La langue des esclaves chez Plaute : stylème ou réalité ?
Marie-Ange JULIA, Lycée Henri IV et Centre Alfred Ernout
Le latin parlé par les esclaves dans les comédies de Plaute, tel du moins qu’il s’y
présente, offre des traits si proches de ceux des langues parlées modernes qu’on est en
droit de s’interroger sur l’intérêt historique de tels énoncés : y a-t-il réalisme ou
fantaisie ?
L’esclave est souvent le meneur de jeu, il est rusé, vantard et doué d’une exubérance
verbale prodigieuse. Ce critère a conduit à l’affirmation que la langue de Plaute serait
« une création essentiellement littéraire et que [ce serait] un contre-sens que d’en donner
une traduction trop réaliste ; loin de chercher à imiter le parler de la vie courante, le
poète stylise[rait] et transpose[rait] »1. Toutefois, quatre traits de la langue parlée par les
esclaves conduisent à nuancer une telle affirmation : la condition d’esclave se manifeste
parfois par une couleur de peau (Pseudolus est dit v. 1218 subniger) ou une langue
différente de celle parlée par les maîtres. La langue des esclaves de Plaute ne semble
être ni une fantaisie, ni même un simple stylème, mais renvoie à une certaine réalité, qui
préfigure d’ailleurs l’évolution future de la langue latine. Deux pièces l’illustrent
effectivement : le Pseudolus, qui laisse largement la parole à l’esclave Pseudolus, en
regard de ses maîtres, Calidore et Simon, et du léno Ballion ; et l’Amphitryon, qui
permettra de comparer la langue de l’esclave Sosie à celle des dieux, d’un roi et d’une
reine.
Cette réalité linguistique n’est pas sans rapport avec le genre étudié. L’échange du
maître et de l’esclave est en effet doublé d’un autre échange au théâtre : on parle de
« double énonciation », étant donné qu’un personnage s’adresse à son énonciataire
direct autant qu’aux spectateurs. La présence d’un auditoire, physiquement présent,
exerce une influence significative sur le choix des mots et sur les stratégies
informationnelles adoptées. Le public visé devait traiter l’information en temps réel et
souvent dans le bruit. Caractériser la parole des personnages contribuait ainsi à
l’identification du rôle de chacun : c’est une forme de polyphonie, phénomène rendu
possible par le fait que le locuteur-personnage est un être de discours, participant à cette
image de l’énonciation apportée par l’énoncé. Il est donc prévisible que l’on entende
dans le discours la voix d’un esclave qui a les propriétés que l’on reconnaît dans la vie
quotidienne. Oswald Ducrot a décrit ce qui se dit sur la scène non pas comme un mode
de communication spécifique, mais comme une utilisation parmi d’autres du langage
ordinaire, au même titre qu’une conversation ou qu’un discours politique2. L’esclave de
Plaute est donc un être fictif, intérieur à l’œuvre, dont la parole est conforme (nous ne
disons pas identique) à celle d’un locuteur de même condition.

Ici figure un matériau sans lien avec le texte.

/-! ### What the commands do. The counter of every one is at 0x300, and stood at 4. -/

/-- A command with its block, held by its engine; words of memory; the strand's format register. -/
def sRun (e : Engine) (op : Instr) (l : List (Nat × Nat × Nat)) (n : Nat) (m : List (Nat × Nat)) : State :=
  { mkM [] ((0x300, 4) :: m) with cmds := [{ cmdOf 5 e op .held with blk := block n l, ctr := some 0x300 }], inp := { k := 5 } }
/-- Its command waits still in its core's queue. -/
def queued (s : State) : State := { s with cmds := s.cmds.map (fun k => { k with st := .queued }) }
/-- Its completion: the counter, the command, and n bytes at an address. -/
def completes (i : Instr) (s : State) (err : Option Nat) (key n v : Nat) : Bool :=
  nexts i s (fun u => memRead u.mem 0x300 8 == 5 + (match err with | some e => 2 ^ 63 + e * 2 ^ 56 | none => 0)
    && u.cmds.map (·.st) == [.finished err] && memRead u.mem key n == v && u.mem.wf)

/-- R293 to R297: a copy of one doubleword, a conversion of binary32 to bf16, and a malformed record. -/
theorem test_copy_run :
    (let c (st dt flg dst : Nat) : State := sRun .copy (.cpy 6 7 0) [(0, 8, 0x100), (8, 8, dst), (0x20, 1, st), (0x21, 1, dt), (0x22, 1, 1), (0x23, 1, flg), (0x30, 4, 1)] 192
       [(0x100, 0x112233443FC08001), (0x200, 0xFFFFFFFFFFFFFFFF)]
     !(c 15 15 0 0x200).cmds.any (c 15 15 0 0x200).copyBad && (c 0 2 0 0x200).cmds.all (fun k => (shapeOf k).dims.length == 1 && (shapeOf k).dims.all (·.ext == 1))
      && completes .cpyExec (c 11 11 0 0x200) none 0x200 8 0x112233443FC08001 && completes .cpyExec (c 0 2 0 0x200) none 0x200 8 0xFFFFFFFFFFFF3FC1
      && completes .cpyExec (c 0 2 1 0x200) none 0x200 2 0x3FC0 && (c 7 7 0 0x200).cmds.any (c 7 7 0 0x200).copyBad
      && completes .cpyExec (c 7 7 0 0x200) (some 0x40) 0x200 8 0xFFFFFFFFFFFFFFFF) = true := by decide +kernel

/-- R82, R208, R391: GET and PUT of four bytes between the tile and tile 1: the read of tile 1 is a packet, and the word it
answers is written here; the word read here is a posted operation to tile 1, and the command waits for its acknowledgement. -/
theorem test_transfer_run :
    (let l := [(0, 8, 0x30104), (8, 8, 0x100), (0x28, 4, 1), (0x2C, 1, 2)]
     let g (i : Instr) (l : List (Nat × Nat × Nat)) (log : Tbl Acc) : State := { sRun .getput i l 64 [(0x100, 0x8877665544332211)] with
       cmds := [{ cmdOf 5 .getput i .held with blk := block 64 l, ctr := some 0x300, exTile := 1, num := 1, log := log }] }
     (g (.get 6 7 0) l []).homeKey (2 ^ 29) == 1
      && nexts .getputExec (g (.get 6 7 0) l []) (fun u => u.cmds.map (·.st) == [.held] && memRead u.mem 0x300 8 == 4
          && u.mesh.map (fun k => (k.body, k.dst, k.cls)) == [(.fetch 1 0x30104 (2 ^ 29 + 0x104) (.load 4 false 0), 1, 2)])
      && completes .getputExec (g (.get 6 7 0) l [(3 * 2 ^ 60, .val 0xFFEEDDCC)]) none 0x100 8 0x88776655FFEEDDCC
      && nexts .getputExec (g (.put 6 7 0) l []) (fun u => u.cmds.map (·.st) == [.held] && memRead u.mem 0x300 8 == 4
          && u.mesh.map (fun k => (k.body, k.dst, k.cls)) == [(.post (.store (2 ^ 29 + 0x104) 4 0x44332211 0x30104), 1, 2)] && u.unacked.length == 1)
      && completes .getputExec (g (.get 6 7 0) [(0x2D, 1, 2)] []) (some 0x40) 0x100 8 0x8877665544332211) = true := by decide +kernel
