-- ==== Sys2Proof/Tests/System.lean ====
section
/-! SUPPORT. Tests of the controllers' system instructions and services, of power and bring-up, and of the host's side (R3, R19, R179, R214,
R421 to R456). -/

set_option Elab.async false

namespace Sys2Proof.Tests

open Sys2Proof Sys2Proof.Machine

/-- A controller core with registers, words of memory, and the test strand, stopped or not, in slot 0. -/
def sCtl (l : List (Nat × Nat)) (m : List (Nat × Nat)) (stop : Option Stop) : State :=
  { mkCtl l with mem := m.foldl (fun m p => memPut m p.1 (leBytes 8 p.2)) [], strands := [{ me with stop := stop, g := me.g.setIfInBounds 3 33 }], tiles := [(0, {})] }
/-- One posted store of n bytes leaves for tile 0, and the bundle is complete. -/
def posts (i : Instr) (s : State) (n : Nat) : Bool :=
  nexts i s (fun u => u.x.me.pc == s.x.me.pc + 1 && decide (u.mem = s.mem) && u.mesh.length == 1
    && u.mesh.all (fun k => k.dst == 0 && match k.body with | .post (.store 0x400 m _ _) => m == n | _ => false))

/-- R428, R429: MINT, misaligned; of a template that has not come, or came with an error; of a pasture that is not, with reserved
bits, of a tile outside the grid; to an address that is not; and good: for a tile, for the controllers, for a slot. -/
theorem test_mint :
    (let z (a b : Nat) : State := sCtl [(6, a), (7, b)] [] none
     let s (w v b : Nat) : State := noting (z 0x100 b) [(5, w + v * 2 ^ 64)]
     let t (w v : Nat) : Bool := let z := s w v 0x400; gives (.mint 6 7) z (z.trapC cProt 0x100)
     let ok := s (0xFF * 2 ^ 32 + 11) 15 0x400
     (z 0x108 0x400).x.me.isCtl && (z 0 0).pastures.length == 1 && decide ((z 0 0).homeOf 0x100 = .tile 0)
      && gives (.mint 6 7) (z 0x108 0x400) ((z 0x108 0x400).trapC cAlign 0x108) && gives (.mint 6 7) (z 0x100 0x408) ((z 0x100 0x408).trapC cAlign 0x408)
      && gives (.mint 6 7) (z (2 ^ 56) 0x400) ((z (2 ^ 56) 0x400).trapC cXlate (2 ^ 56)) && waits (.mint 6 7) (z 0x100 0x400) (.fetch 0x100 0x100 (.block 16 5))
      && (let e := noting (z 0x100 0x400) [(5, 2 ^ 128 + cMemerr)]; nexts (.mint 6 7) e (fun u => u.x.trap == some { cause := cMemerr, val := 0x100 }))
      && t (0xFF * 2 ^ 32) (1 * 2 ^ 10) && t (0xFF * 2 ^ 32) 16 && t (0xFF * 2 ^ 32) 0x100 && t (0xFF * 2 ^ 32 + 12) 0 && t (14 * 2 ^ 32) 0 && t (64 * 2 ^ 32) 0
      && (let e := s (0xFF * 2 ^ 32 + 11) 15 (2 ^ 56); gives (.mint 6 7) e (e.trapC cXlate (2 ^ 56)))
      && posts (.mint 6 7) ok 16 && posts (.mint 6 7) (s (0xFE * 2 ^ 32) 1 0x400) 16 && posts (.mint 6 7) (s (61 * 2 ^ 32) 14 0x400) 16
      && waits (.mint 6 7) { ok with unacked := (List.range 32).map (fun i => { id := 100 + i, party := .ctl 0 0, src := 0, dst := 1, body := .ack 0 }) } (.acks 4)) = true := by
  decide +kernel

/-- R430, R431: CTXLD and CTXST of a strand that is held, of one that is not, of none, misaligned, at an address that is not;
CTXST before its bytes have come, and after. -/
theorem test_contexts :
    (let s (sid a : Nat) (h : Option Stop) : State := sCtl [(6, a), (7, sid)] [] h
     let ok := s 1 0x400 (some .held)
     let far := s 1 (2 ^ 56) (some .held)
     let bs := block 256 [(8, 8, 5), (0x20, 8, 42), (0x88, 8, 9), (0x90, 8, 2 ^ 64 - 1), (0xB0, 5, 7)]
     let got := noting ok [(112, leNat bs)]
     [s 1 0x400 none, s 2 0x400 none].all (fun z => [.ctxld 6 7, .ctxst 6 7].all (fun i => gives i z (z.trapC cProt (z.g 7))))
      && [.ctxld 6 7, .ctxst 6 7].all (fun i => gives i (s 1 0x420 none) ((s 1 0x420 none).trapC cAlign 0x420))
      && [.ctxld 6 7, .ctxst 6 7].all (fun i => traps i far cXlate (2 ^ 56))
      && posts (.ctxld 6 7) ok 256 && (pageParts 0x400 256).length == 1 && waitsNoting (.ctxst 6 7) ok (.fetch 0x400 0x400 (.block 256 112))
      && nexts (.ctxst 6 7) got (fun u => u.x.me.pc == ok.x.me.pc + 1 && (u.strandOf 1).any (fun st => st.gr 3 == 42 && st.gr 0 == 0 && st.pc == 9 && st.deadline == 7
          && st.edDue && st.sw == wd (2 ^ 10 - 1 + 2 ^ 13 + 2 ^ 18 + 2 ^ 21) && st.stop == some .held && st.place == .slot 0 0 0))) = true := by decide +kernel
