-- ==== Sys2Proof/Machine/Calendar.lean ====
section
/-! DEFINITION. Machine/Calendar.lean: the Gregorian calendar of R18, the DST instants of R26 and the week start of
R31, as functions of a second count since 2000-01-01 00:00:00 standard. -/

namespace Sys2Proof.Machine

/-- A calendar date. -/
structure Civil where
  year : Nat
  month : Nat
  day : Nat
deriving DecidableEq, Repr

/-- R18: divisible by 4, except divisible by 100 but not by 400. -/
def isLeap (y : Nat) : Bool := (y % 4 == 0 && y % 100 != 0) || y % 400 == 0

def daysInYear (y : Nat) : Nat := if isLeap y then 366 else 365

/-- Length of month m, 1 to 12; 0 for any other number. -/
def daysInMonth (y m : Nat) : Nat :=
  match m with
  | 1 => 31 | 2 => if isLeap y then 29 else 28 | 3 => 31 | 4 => 30 | 5 => 31 | 6 => 30
  | 7 => 31 | 8 => 31 | 9 => 30 | 10 => 31 | 11 => 30 | 12 => 31
  | _ => 0

/-- Days of year y before its month m. -/
def daysBeforeMonth (y : Nat) : Nat → Nat
  | 0 => 0
  | m + 1 => daysBeforeMonth y m + daysInMonth y m

/-- Leap years among 1 to y. -/
def leapsThrough (y : Nat) : Nat := y / 4 - y / 100 + y / 400

/-- Days from 2000-01-01 to a date; negative before it. -/
def dayNumber (y m d : Nat) : Int :=
  365 * ((y : Int) - 2000) + ((leapsThrough (y - 1) : Int) - leapsThrough 1999) + daysBeforeMonth y m + d - 1

/-- The year that holds day n counted from the first day of year y, and the day's number in it. -/
def yearFrom : Nat → Nat → Nat → Nat × Nat
  | 0, y, n => (y, n)
  | fuel + 1, y, n => if n < daysInYear y then (y, n) else yearFrom fuel (y + 1) (n - daysInYear y)

def monthFrom : Nat → Nat → Nat → Nat → Nat × Nat
  | 0, _, m, n => (m, n)
  | fuel + 1, y, m, n => if n < daysInMonth y m then (m, n) else monthFrom fuel y (m + 1) (n - daysInMonth y m)

/-- The date of day n after 2000-01-01 (R18); the second count reaches into 2136, within the 200 years searched. -/
def civil (n : Nat) : Civil :=
  let y := yearFrom 200 2000 n
  let m := monthFrom 12 y.1 1 y.2
  ⟨y.1, m.1, m.2 + 1⟩

def daySeconds : Nat := 86400

/-- R18: 0 is Sunday, and 2000-01-01 is a Saturday. -/
def weekday (day : Nat) : Nat := (day + 6) % 7

/-- The date exists in the calendar and the time of day is in range (R21). -/
def dateValid (t : DateHm) : Bool :=
  1 ≤ t.month && t.month ≤ 12 && 1 ≤ t.day && t.day ≤ daysInMonth t.year t.month && t.hour ≤ 23 && t.minute ≤ 59

/-- The dates CK SET accepts (R18). -/
def inSetSpan (t : DateHm) : Bool := 2000 ≤ t.year && t.year ≤ 2099

/-- Minutes from 2000-01-01 00:00; negative before it. -/
def dateMinutes (t : DateHm) : Int := dayNumber t.year t.month t.day * 1440 + t.hour * 60 + t.minute

/-- One DST rule (R25). -/
structure DstRule where
  month : Nat
  sel : DateSel
  hour : Nat
deriving DecidableEq, Repr

/-- The date a rule gives in year y, as a day number (R26). -/
def ruleDay (r : DstRule) (y : Nat) : Nat :=
  let len := daysInMonth y r.month
  let first := (dayNumber y r.month 1).toNat
  match r.sel with
  | .DATE day => first + (min day len - 1)
  | .WEEKDAY week wday =>
    let firstHit := (wday + 7 - weekday first) % 7
    let lastHit := firstHit + 7 * ((len - 1 - firstHit) / 7)
    if week = 7 then first + lastHit else first + min (firstHit + 7 * (week - 1)) lastHit

/-- F(Y): standard time HOUR:00 on the forward rule's date (R26). -/
def forwardInstant (r : DstRule) (y : Nat) : Nat := ruleDay r y * daySeconds + r.hour * 3600

/-- R(Y): local DST time HOUR:00 on the reverse rule's date, one hour earlier in standard time (R26). -/
def reverseInstant (r : DstRule) (y : Nat) : Nat := ruleDay r y * daySeconds + r.hour * 3600 - 3600

def yearOf (t : Nat) : Nat := (civil (t / daySeconds)).year

/-- The DST-in-force state at standard time t (R26). -/
def inForceAt (fwd rev : Option DstRule) (t : Nat) : Bool :=
  match fwd, rev with
  | some f, some r =>
    let y := yearOf t
    let ft := forwardInstant f y
    let rt := reverseInstant r y
    if ft < rt then decide (ft ≤ t) && decide (t < rt) else decide (ft ≤ t) || decide (t < rt)
  | _, _ => false

/-- The four instants R26 names for the year of t. -/
def instantsNear (fwd rev : Option DstRule) (t : Nat) : List Nat :=
  match fwd, rev with
  | some f, some r =>
    let y := yearOf t
    [forwardInstant f y, reverseInstant r y, forwardInstant f (y + 1), reverseInstant r (y + 1)]
  | _, _ => []

/-- The next DST instant later than now, or none while DST is disabled (R26). -/
def nextInstant (fwd rev : Option DstRule) (t : Nat) : Option Nat :=
  ((instantsNear fwd rev t).filter (fun i => decide (t < i))).min?

/-- The instant just reached: the latest of the year's instants at or before t (R27). -/
def reachedInstant (fwd rev : Option DstRule) (t : Nat) : Nat :=
  (((instantsNear fwd rev t).filter (fun i => decide (i ≤ t))).max?).getD t

/-- The seconds by which local time runs ahead of standard time (R19). -/
def dstOffset (dst : Bool) : Nat := if dst then 3600 else 0

/-- The week start in standard seconds, from now, the present DST state, the DST rules and the weekday W (R31).
The local 00:00 is looked for first with DST in force (its first occurrence), then without; a skipped 00:00 gives the
forward instant, which is the same standard time as 00:00 without DST. -/
def weekStart (fwd rev : Option DstRule) (dst : Bool) (w now : Nat) : Nat :=
  let today := (now + dstOffset dst) / daySeconds
  let back := (weekday today + 7 - w) % 7
  if today ≤ back then 0
  else
    let midnight := (today - back) * daySeconds
    if inForceAt fwd rev (midnight - 3600) then midnight - 3600 else midnight

end Sys2Proof.Machine
end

1 H. ZEHNACKER et J.-C. FREDOUILLE, Littérature latine, PUF, Paris, 1993 [2001], p. 34.
2 O. DUCROT, Le dire et le dit, Les Éditions de Minuit, Paris, 1984, p. 205-206, a décrit ce qui se dit sur
la scène non pas comme un mode de communication spécifique, mais comme une utilisation parmi
d’autres du langage ordinaire, au même titre qu’une conversation ou qu’un discours politique.